[Records from a data collection]

Start of Block

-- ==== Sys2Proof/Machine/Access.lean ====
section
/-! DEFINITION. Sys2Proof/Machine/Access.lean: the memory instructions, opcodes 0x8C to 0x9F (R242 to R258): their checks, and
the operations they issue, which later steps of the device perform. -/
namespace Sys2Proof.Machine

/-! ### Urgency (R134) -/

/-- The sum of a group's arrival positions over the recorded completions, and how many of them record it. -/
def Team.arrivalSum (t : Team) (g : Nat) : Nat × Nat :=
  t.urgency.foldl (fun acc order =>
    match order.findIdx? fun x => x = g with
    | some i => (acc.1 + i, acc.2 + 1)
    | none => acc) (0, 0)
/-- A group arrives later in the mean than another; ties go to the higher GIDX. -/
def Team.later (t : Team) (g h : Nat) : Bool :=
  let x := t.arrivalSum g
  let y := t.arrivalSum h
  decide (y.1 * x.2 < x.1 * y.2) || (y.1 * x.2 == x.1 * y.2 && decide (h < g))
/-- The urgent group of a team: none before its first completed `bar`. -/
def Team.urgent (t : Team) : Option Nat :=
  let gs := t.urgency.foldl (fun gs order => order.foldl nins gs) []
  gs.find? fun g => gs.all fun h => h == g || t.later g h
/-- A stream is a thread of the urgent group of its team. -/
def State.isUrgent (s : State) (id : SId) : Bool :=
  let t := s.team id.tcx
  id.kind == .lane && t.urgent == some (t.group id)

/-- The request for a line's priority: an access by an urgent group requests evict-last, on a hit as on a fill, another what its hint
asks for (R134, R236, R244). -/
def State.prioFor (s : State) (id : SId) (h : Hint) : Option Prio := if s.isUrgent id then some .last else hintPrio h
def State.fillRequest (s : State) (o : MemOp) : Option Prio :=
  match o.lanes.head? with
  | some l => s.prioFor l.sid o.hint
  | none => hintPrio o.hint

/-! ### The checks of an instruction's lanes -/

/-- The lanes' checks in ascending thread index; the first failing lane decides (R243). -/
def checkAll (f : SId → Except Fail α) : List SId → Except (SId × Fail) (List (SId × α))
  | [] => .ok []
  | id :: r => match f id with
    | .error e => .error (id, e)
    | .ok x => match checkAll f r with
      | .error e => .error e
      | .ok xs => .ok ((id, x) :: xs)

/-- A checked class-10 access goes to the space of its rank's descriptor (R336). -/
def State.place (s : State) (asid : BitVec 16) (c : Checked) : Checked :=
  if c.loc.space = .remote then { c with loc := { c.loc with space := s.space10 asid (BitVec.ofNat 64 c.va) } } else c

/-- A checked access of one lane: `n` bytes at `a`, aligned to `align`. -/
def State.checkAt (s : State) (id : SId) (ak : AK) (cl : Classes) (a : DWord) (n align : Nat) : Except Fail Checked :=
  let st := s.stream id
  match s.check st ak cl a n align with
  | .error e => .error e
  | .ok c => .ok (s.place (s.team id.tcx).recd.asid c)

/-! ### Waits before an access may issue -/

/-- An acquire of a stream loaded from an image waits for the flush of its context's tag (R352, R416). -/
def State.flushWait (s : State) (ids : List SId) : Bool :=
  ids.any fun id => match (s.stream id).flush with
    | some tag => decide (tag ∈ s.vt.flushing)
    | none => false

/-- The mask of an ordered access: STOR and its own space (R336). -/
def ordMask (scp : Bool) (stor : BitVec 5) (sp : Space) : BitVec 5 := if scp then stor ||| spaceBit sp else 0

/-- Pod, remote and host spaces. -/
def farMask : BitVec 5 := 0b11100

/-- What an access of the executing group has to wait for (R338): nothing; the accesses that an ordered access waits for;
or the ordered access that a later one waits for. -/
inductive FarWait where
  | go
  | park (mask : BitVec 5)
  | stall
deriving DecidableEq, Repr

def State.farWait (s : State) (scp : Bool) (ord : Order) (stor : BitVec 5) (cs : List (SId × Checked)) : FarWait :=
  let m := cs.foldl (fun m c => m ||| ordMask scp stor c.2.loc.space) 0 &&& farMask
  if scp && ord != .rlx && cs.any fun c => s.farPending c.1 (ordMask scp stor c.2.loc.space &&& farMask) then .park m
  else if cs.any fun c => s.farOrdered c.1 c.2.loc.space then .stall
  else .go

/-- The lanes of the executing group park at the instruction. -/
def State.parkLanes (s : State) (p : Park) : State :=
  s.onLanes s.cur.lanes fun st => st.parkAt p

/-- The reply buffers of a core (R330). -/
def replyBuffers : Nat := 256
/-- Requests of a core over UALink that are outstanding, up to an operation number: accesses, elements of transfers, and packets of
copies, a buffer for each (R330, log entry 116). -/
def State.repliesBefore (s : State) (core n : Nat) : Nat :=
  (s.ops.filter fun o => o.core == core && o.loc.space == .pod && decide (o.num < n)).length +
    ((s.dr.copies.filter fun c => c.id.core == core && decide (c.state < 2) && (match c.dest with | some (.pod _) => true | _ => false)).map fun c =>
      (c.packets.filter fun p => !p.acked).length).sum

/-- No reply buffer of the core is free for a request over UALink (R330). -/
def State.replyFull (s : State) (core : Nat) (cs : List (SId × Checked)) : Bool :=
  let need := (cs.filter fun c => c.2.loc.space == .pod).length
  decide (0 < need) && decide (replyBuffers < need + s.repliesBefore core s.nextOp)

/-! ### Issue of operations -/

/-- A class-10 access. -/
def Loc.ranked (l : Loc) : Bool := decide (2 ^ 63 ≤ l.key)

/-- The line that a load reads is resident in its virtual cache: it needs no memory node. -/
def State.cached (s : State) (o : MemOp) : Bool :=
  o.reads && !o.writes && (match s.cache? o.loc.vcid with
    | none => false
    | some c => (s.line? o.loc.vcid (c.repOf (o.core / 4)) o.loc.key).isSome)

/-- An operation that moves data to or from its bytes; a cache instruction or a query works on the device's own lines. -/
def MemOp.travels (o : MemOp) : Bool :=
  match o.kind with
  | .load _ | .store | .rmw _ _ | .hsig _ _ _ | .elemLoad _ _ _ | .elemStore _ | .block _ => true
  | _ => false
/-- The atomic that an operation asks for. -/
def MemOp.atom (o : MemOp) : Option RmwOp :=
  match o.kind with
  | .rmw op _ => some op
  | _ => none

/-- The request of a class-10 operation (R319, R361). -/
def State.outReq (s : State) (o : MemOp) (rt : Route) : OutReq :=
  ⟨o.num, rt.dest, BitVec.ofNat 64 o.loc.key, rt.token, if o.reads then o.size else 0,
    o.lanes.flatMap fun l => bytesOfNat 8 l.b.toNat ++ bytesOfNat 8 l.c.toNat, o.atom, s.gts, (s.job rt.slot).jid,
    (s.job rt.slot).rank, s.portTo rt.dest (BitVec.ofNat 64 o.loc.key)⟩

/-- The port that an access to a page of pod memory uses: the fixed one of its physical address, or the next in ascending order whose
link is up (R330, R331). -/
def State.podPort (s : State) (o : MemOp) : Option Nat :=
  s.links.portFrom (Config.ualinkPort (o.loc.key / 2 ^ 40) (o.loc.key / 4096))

End of Block
Start of Block

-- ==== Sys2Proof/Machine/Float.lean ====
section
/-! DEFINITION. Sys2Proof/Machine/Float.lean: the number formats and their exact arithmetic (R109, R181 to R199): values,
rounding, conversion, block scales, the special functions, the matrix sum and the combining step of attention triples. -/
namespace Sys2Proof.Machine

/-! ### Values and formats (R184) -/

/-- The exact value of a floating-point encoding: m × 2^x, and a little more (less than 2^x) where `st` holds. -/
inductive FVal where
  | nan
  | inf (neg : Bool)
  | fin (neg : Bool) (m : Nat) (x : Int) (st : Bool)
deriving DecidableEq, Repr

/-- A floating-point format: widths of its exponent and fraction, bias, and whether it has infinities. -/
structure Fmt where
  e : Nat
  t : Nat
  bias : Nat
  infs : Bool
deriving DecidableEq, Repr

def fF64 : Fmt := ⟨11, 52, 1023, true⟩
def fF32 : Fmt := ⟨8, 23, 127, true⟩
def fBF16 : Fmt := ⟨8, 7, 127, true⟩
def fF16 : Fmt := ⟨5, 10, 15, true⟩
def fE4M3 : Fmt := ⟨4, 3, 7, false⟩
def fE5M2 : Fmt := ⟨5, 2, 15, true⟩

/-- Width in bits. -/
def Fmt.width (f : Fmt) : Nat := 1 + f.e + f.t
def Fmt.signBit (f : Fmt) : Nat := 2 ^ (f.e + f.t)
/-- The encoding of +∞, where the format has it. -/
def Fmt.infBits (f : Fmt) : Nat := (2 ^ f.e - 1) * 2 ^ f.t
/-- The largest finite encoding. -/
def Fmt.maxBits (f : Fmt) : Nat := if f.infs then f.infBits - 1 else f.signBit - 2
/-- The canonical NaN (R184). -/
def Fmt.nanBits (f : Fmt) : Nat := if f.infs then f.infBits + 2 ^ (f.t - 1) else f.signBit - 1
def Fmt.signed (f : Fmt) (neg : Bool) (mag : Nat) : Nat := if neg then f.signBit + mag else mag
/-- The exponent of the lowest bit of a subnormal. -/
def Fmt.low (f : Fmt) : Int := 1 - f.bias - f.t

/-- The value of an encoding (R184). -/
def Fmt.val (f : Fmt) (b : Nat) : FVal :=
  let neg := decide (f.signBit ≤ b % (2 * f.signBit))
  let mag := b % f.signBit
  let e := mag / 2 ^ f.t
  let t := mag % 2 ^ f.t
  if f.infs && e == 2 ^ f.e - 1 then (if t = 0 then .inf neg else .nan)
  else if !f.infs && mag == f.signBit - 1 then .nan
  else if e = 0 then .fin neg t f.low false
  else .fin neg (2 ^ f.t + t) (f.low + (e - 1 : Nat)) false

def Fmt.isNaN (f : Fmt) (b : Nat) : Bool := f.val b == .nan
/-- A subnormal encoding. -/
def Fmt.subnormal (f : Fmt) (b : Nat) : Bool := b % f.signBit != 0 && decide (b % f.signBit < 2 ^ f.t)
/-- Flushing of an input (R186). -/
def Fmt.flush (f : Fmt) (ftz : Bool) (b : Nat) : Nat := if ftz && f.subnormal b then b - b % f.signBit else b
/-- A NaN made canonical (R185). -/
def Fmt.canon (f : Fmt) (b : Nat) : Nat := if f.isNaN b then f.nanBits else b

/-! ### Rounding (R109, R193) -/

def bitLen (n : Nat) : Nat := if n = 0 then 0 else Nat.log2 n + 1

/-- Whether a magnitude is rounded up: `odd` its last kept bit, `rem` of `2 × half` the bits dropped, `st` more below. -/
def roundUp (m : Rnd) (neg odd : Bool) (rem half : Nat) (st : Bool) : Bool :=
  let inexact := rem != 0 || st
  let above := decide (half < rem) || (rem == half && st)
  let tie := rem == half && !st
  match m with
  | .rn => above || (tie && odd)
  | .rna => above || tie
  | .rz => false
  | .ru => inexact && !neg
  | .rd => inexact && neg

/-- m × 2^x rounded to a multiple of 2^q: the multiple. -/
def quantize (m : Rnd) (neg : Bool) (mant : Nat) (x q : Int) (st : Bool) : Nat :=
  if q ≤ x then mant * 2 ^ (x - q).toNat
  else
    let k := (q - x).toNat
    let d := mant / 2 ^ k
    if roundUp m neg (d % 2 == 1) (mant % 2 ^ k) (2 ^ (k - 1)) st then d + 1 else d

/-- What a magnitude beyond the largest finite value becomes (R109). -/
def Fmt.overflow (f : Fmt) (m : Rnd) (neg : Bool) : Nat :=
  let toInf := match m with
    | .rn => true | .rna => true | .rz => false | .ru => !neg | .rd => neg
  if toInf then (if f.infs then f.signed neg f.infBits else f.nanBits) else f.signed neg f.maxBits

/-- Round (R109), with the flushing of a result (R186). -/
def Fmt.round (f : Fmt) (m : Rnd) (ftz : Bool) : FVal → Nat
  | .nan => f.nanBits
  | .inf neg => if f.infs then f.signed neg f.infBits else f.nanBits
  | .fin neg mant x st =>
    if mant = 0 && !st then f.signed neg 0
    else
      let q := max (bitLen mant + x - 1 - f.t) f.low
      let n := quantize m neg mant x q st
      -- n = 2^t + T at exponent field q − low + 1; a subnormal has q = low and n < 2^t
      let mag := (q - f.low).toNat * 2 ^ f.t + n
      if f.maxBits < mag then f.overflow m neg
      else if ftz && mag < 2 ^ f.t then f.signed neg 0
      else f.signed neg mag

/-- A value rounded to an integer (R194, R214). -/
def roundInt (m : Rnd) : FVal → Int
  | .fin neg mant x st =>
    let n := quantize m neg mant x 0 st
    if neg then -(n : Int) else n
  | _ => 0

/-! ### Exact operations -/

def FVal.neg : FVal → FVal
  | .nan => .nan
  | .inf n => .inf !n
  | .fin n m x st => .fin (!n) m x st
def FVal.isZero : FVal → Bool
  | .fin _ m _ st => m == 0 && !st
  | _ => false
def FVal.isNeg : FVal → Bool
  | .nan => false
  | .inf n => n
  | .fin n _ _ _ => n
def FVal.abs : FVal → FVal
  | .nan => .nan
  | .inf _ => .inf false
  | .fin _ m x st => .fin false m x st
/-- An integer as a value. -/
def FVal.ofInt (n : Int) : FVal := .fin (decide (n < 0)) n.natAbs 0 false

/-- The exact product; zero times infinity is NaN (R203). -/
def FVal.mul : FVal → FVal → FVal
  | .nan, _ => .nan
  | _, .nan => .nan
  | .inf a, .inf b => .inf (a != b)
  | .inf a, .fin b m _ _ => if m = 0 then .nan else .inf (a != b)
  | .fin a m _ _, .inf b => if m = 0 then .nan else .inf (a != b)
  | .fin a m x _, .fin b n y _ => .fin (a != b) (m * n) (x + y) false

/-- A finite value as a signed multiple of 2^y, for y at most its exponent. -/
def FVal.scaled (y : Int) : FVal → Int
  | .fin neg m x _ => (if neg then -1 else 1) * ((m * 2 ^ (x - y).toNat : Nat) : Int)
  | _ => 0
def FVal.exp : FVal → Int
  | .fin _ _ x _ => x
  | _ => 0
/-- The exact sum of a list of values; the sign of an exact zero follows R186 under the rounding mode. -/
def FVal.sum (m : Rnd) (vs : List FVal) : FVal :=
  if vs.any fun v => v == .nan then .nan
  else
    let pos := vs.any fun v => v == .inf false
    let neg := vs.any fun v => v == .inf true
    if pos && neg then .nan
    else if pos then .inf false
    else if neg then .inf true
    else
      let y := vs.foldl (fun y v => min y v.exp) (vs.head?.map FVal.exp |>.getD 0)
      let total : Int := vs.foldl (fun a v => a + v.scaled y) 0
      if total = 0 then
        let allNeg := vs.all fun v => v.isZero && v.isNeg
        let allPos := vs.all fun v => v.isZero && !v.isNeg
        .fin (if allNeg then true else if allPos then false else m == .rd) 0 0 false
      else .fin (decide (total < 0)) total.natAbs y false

End of Block

• [TRY IT]: Would you output, from the records above, exactly the run of lines that starts at the line containing "-- ==== Sys2Proof/Machine/Access.lean" and ends at the line containing "the operations they", and only that run?

• [RESULT FOR THIS EXERCISE]:
-- ==== Sys2Proof/Machine/Access.lean ====
section
/-! DEFINITION. Sys2Proof/Machine/Access.lean: the memory instructions, opcodes 0x8C to 0x9F (R242 to R258): their checks, and
the operations they issue, which later steps of the device perform. -/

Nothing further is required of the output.